The field of companies offering armed scout helicopters to the U.S. Army and other militaries has grown with the addition of MD Helicopters, which is proposing the MD 540F, an upgrade of its MD 530F light helicopter, equipped with a weapons management system from Israel’s Elbit Systems. The offering is based on the same airframe MD Helicopters supplies to Boeing for the AH-6i, which is also a competitor for the Army’s armed aerial scout (AAS) program.

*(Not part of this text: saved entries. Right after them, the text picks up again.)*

-- ==== Sys2Proof/Machine/Unpack.lean ====
section
/-! DEFINITION. The Bit Unpacker: UNPACK (rule R600). -/

namespace Sys2Proof.Machine

/-- The decoding loop of rule R600 from cursor `cur`, with `n` symbols still to emit, over the meaningful bits not yet consumed: the
symbols it emits and how many bits it consumes. It stops at `n` symbols or at the end of the bits, "whichever comes first" (rule
R604). The arena has no entry 511 (rule R111): a cursor that would go there is the missing branch of rule R607, and the loop stops
short, which is CorruptStream. Log entry 11. -/
def decodeLoop (node : Vector Node 511) (root : BitVec 9) : Bits → BitVec 9 → Nat → List Byte × Nat
  | _, _, 0 => ([], 0)
  | [], _, _ + 1 => ([], 0)
  | bit :: bits, cur, n + 1 =>
    match node[cur.toNat]? with
    | none => ([], 0)
    | some c =>
      let next := if bit then c.right else c.left
      match node[next.toNat]? with
      | none => ([], 1)
      | some d =>
        if d.leaf then
          let r := decodeLoop node root bits root n
          (d.sym :: r.1, r.2 + 1)
        else
          let r := decodeLoop node root bits next (n + 1)
          (r.1, r.2 + 1)

/-- An UNPACK that fails: OBUF[0 … N − 1] is unspecified (rules R611, R821). Log entry 6. -/
def unpackFails (s : State) (f : Failure) : Run := .raised f (s.spoil 0 s.origSize.toNat)

/-- The commit of rule R600. -/
def unpackCommit (s : State) (out : List Byte) (consumed : Nat) : State :=
  { s.putBytes 0 out with nbits := BitVec.ofNat 40 consumed, outLen := s.origSize }

/-- UNPACK on a tree of two or more leaves: the geometry checks (rule R609), the loop, the shortfall (rule R606). -/
def unpackBits (s : State) : Run :=
  if s.inLen.toNat < s.inOff.toNat then unpackFails s { kind := .corruptStream, info := 0 }
  else if s.inLen.toNat - s.inOff.toNat = 0 ∧ s.pad ≠ 0 then unpackFails s { kind := .corruptStream, info := 0 }
  else
    let meaningful := 8 * (s.inLen.toNat - s.inOff.toNat) - s.pad.toNat
    let r := decodeLoop s.node s.root (s.payloadBits meaningful) s.root s.origSize.toNat
    if r.1.length < s.origSize.toNat then
      unpackFails s { kind := .corruptStream, info := BitVec.ofNat 32 r.1.length }
    else .ok (unpackCommit s r.1 r.2)

/-- Whether the tree is a single leaf, and its symbol (rule R605). -/
def singleLeaf (s : State) : Option Byte :=
  match s.node[s.root.toNat]? with
  | none => none
  | some n => if n.leaf then some n.sym else none

/-- UNPACK (rule R600). -/
def unpack (s : State) : Run :=
  if s.treeV = false then unpackFails s { kind := .notReady, info := 1 }
  else if s.params.ibufSize < s.inLen.toNat then unpackFails s { kind := .ioFailure, info := 0 }
  else if s.params.obufSize < s.origSize.toNat then unpackFails s { kind := .ioFailure, info := 1 }
  else
    match singleLeaf s with
    | some b => .ok (unpackCommit s (List.replicate s.origSize.toNat b) 0)
    | none => unpackBits s

/-- The command UNPACK. -/
def execUnpack (s : State) : Host.Outcome State Fault Refusal := .next (unpack s).complete

end Sys2Proof.Machine
end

Mesa, Ariz.-based MD Helicopters, the former commercial helicopter business of McDonnell Douglas, introduced the MD 540F during the Army Aviation Association of America (AAAA) conference this week in Nashville. CEO Lynn Tilton said it is the company’s first AAAA appearance and the first new aircraft launch since her private equity firm, Patriarch Partners, acquired MD Helicopters in 2005.
MD Helicopters and Elbit teamed on the MD 540F flight display and weapons systems just three months ago, Tilton said. The aircraft flew a month later with a new six-blade rotor, and integration of Elbit’s weapons management system is under way. “Yes, it does fly. It is not a model, it is not a mockup, and we hope that certification will be done in the first quarter of 2013,” Tilton said.
The production MD 540F will feature the six-blade main rotor, compared to five blades for the 530F, upgraded Rolls-Royce 250-C30HU turboshaft with full authority digital engine control (Fadec), and heavier-duty skid landing gear to accommodate a nominal 4,000-pound max takeoff weight (900 pounds higher than the 530F’s). Elbit is providing dual multifunction displays in the cockpit and a helmet display and tracking system, enabling pilots to slew the aircraft’s targeting FLIR with laser designator. Armament could include Hydra 70-mm rockets, laser-guided rockets, Hellfire missiles, 7.62-mm minigun and 50-caliber machine gun.
MD Helicopters won a contract from the Army in March 2011 to provide six MD 530Fs initially, and potentially 48 more, to train the Afghan air force. That contract was “the inspiration for this aircraft,” Tilton said of the 540F. “We have long thought about bringing a more powerful scout helicopter to the market.”
In March 2011, MD Helicopters announced a “collaborative production agreement” with Boeing to produce the AH-6i, an export version of the highly modified AH-6M Little Bird flown by the Army’s Special Operations Command. The AH-6i (which also has a six-blade main rotor) and MD 540F are among several helicopters competing for the Army’s AAS program to replace the OH-58D Kiowa Warrior. Boeing is “not in our market niche, they’re up there in the market” with the AH-64D Apache, said Carl Schopfer, MD Helicopters COO. “For us to be successful is good for them. That’s what they’ve said.”